# Humming bird Characin



## ddavila06 (Jan 31, 2009)

does anyone know anything about them...they are defenitly interesting and very different. saw some at the lfs the other day and was intrigued


----------



## Diana K (Dec 20, 2007)

I keep a few in a river tank, as seen here:

http://www.loaches.com/articles/hillstream-loaches-the-specialists-at-life-in-the-fast-lane

cool water, high water flow, tank mates include Shisturas, White cloud Minnows, and fresh water Gobies.


----------



## niko (Jan 28, 2004)

http://www.segrestfarms.com/index.c...IN-HUMMINGBIRD-REG&Characidium-fasciatum.html

If that is the "Hummingbird characid" then I got to say these are some of the most interactive and funny small pet fish you can ever have.

We got a single one mixed with some other fish in a shipment from S. America. The Characidium is so perky, curious and happy. It always comes to look at you with what looks like wide open eyes. It can't stay still for long so it jumps around always checking you out with its head raised up propped up on its fins.

I swear - if that fish was a dog it would be a beagle and wag its tail all the time jumping happily around you wanting to play 

VERY hardy fish.

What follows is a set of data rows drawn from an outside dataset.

-- ==== Sys2Proof/Laws/State.lean ====
section
/-! SUPPORT. One lemma per field per update of the state, true by definition, so that no proof
unfolds an update. -/

namespace Sys2Proof.Machine

section Respond
variable (s : State) (r : Response)

@[simp] theorem State.respond_crcAcc : (s.respond r).crcAcc = s.crcAcc := rfl
@[simp] theorem State.respond_delim : (s.respond r).delim = s.delim := rfl
@[simp] theorem State.respond_sd : (s.respond r).sd = s.sd := rfl
@[simp] theorem State.respond_ops : (s.respond r).ops = s.ops := rfl
@[simp] theorem State.respond_pending : (s.respond r).pending = s.pending := rfl
@[simp] theorem State.respond_responses : (s.respond r).responses = s.responses ++ [r] := rfl

end Respond

theorem State.raise_eq (s : State) (e : BlockError) : s.raise e = s.respond (.error e) := rfl

theorem State.conclude_ok (s : State) (r : Response) : s.conclude (.ok r) = s.respond r := rfl

theorem State.conclude_error (s : State) (e : BlockError) :
    s.conclude (.error e) = s.respond (.error e) := rfl

@[simp] theorem State.rejectWord_eq (s : State) (e : DecodeError) :
    s.rejectWord e = s.respond (.error .illegalCommand) := by cases e; rfl

section HardwareReset
variable (s : State)

@[simp] theorem State.hardwareReset_crcAcc : s.hardwareReset.crcAcc = crcSeed := rfl
@[simp] theorem State.hardwareReset_delim : s.hardwareReset.delim = s.delim := rfl
@[simp] theorem State.hardwareReset_sd : s.hardwareReset.sd = SdUnit.reset := rfl
@[simp] theorem State.hardwareReset_ops : s.hardwareReset.ops = s.ops := rfl
@[simp] theorem State.hardwareReset_pending : s.hardwareReset.pending = s.pending := rfl
@[simp] theorem State.hardwareReset_responses : s.hardwareReset.responses = s.responses := rfl

end HardwareReset

section Reset
variable (d : Bool)

@[simp] theorem State.resetFor_crcAcc : (State.resetFor d).crcAcc = crcSeed := rfl
@[simp] theorem State.resetFor_delim : (State.resetFor d).delim = d := rfl
@[simp] theorem State.resetFor_sd : (State.resetFor d).sd = SdUnit.reset := rfl
@[simp] theorem State.resetFor_pending : (State.resetFor d).pending = [] := rfl
@[simp] theorem State.resetFor_responses : (State.resetFor d).responses = [] := rfl

@[simp] theorem SdUnit.reset_state : SdUnit.reset.state = .idle := rfl
@[simp] theorem SdUnit.reset_cnt : SdUnit.reset.cnt = 0 := rfl
@[simp] theorem SdUnit.reset_crc : SdUnit.reset.crc = crcSeed := rfl
@[simp] theorem SdUnit.reset_ck0 : SdUnit.reset.ck0 = 0 := rfl
@[simp] theorem SdUnit.reset_mem (sp : Space) : SdUnit.reset.mem sp = [] := by cases sp <;> rfl
@[simp] theorem SdUnit.reset_load (sp : Space) (i : Nat) :
    SdUnit.reset.load sp i = Memory.blank := by cases sp <;> rfl
@[simp] theorem sdReset_eq (u : SdUnit) : sdReset u = SdUnit.reset := rfl

end Reset

section SetMem
variable (u : SdUnit) (sp : Space) (m : Memory)

@[simp] theorem SdUnit.setMem_state : (u.setMem sp m).state = u.state := by cases sp <;> rfl
@[simp] theorem SdUnit.setMem_cnt : (u.setMem sp m).cnt = u.cnt := by cases sp <;> rfl
@[simp] theorem SdUnit.setMem_crc : (u.setMem sp m).crc = u.crc := by cases sp <;> rfl
@[simp] theorem SdUnit.setMem_ck0 : (u.setMem sp m).ck0 = u.ck0 := by cases sp <;> rfl
@[simp] theorem SdUnit.setMem_mem_same : (u.setMem sp m).mem sp = m := by cases sp <;> rfl
theorem SdUnit.setMem_mem_other {sp' : Space} (h : sp' ≠ sp) :
    (u.setMem sp m).mem sp' = u.mem sp' := by
  cases sp <;> cases sp' <;> first | rfl | exact absurd rfl h

end SetMem

section Registers
variable (u : SdUnit)

@[simp] theorem SdUnit.load_setRegisters (st : SdState) (c : BitVec 10) (k : U16) (b : Byte)
    (sp : Space) (i : Nat) :
    SdUnit.load { u with state := st, cnt := c, crc := k, ck0 := b } sp i = u.load sp i := by
  cases sp <;> rfl
@[simp] theorem SdUnit.header_setRegisters (st : SdState) (c : BitVec 10) (k : U16) (b : Byte) :
    SdUnit.header { u with state := st, cnt := c, crc := k, ck0 := b } = u.header := rfl

@[simp] theorem enter_state (st : SdState) : (enter u st).state = st := rfl
@[simp] theorem enter_cnt (st : SdState) : (enter u st).cnt = 0 := rfl
@[simp] theorem enter_crc (st : SdState) : (enter u st).crc = u.crc := rfl
@[simp] theorem enter_ck0 (st : SdState) : (enter u st).ck0 = u.ck0 := rfl
@[simp] theorem enter_mem (st : SdState) (sp : Space) : (enter u st).mem sp = u.mem sp := by
  cases sp <;> rfl
@[simp] theorem enter_load (st : SdState) (sp : Space) (i : Nat) :
    (enter u st).load sp i = u.load sp i := by cases sp <;> rfl
@[simp] theorem enter_header (st : SdState) : (enter u st).header = u.header := rfl

end Registers

section Fetch
variable (s : State)

theorem State.fetch_nil (h : s.pending = []) : s.fetch = none := by
  simp [State.fetch, h]

theorem State.fetch_reset {rest : List Request} (h : s.pending = .reset :: rest) :
    s.fetch = some (.reset, { s with pending := rest }) := by
  simp [State.fetch, h]

theorem State.fetch_command {c : Command} {rest : List Request}
    (h : s.pending = .command c :: rest) :
    s.fetch = some (.command c, { s with pending := rest, ops := c.ops }) := by
  simp [State.fetch, h]

/-- Placing a word and fetching it gives back the state it was placed in. -/
theorem State.fetch_withFetchWord (nbits w : Nat) :
    (s.withFetchWord nbits w).fetch =
      some (.command ⟨BitVec.ofNat 16 (w % 2 ^ nbits), s.ops⟩, s) := rfl

end Fetch

end Sys2Proof.Machine
end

Yes it likes fast moving water, but does not have to have it.

If you can - get some of these fish, you will love them!

--Nikolay


----------



## ddavila06 (Jan 31, 2009)

thank you for the replys!! i want to get two or three, do you think they will do all right in a 36 bow? it will defenitly have some current, but not that strong...i wish i knew how to sex them, ideas guys??


----------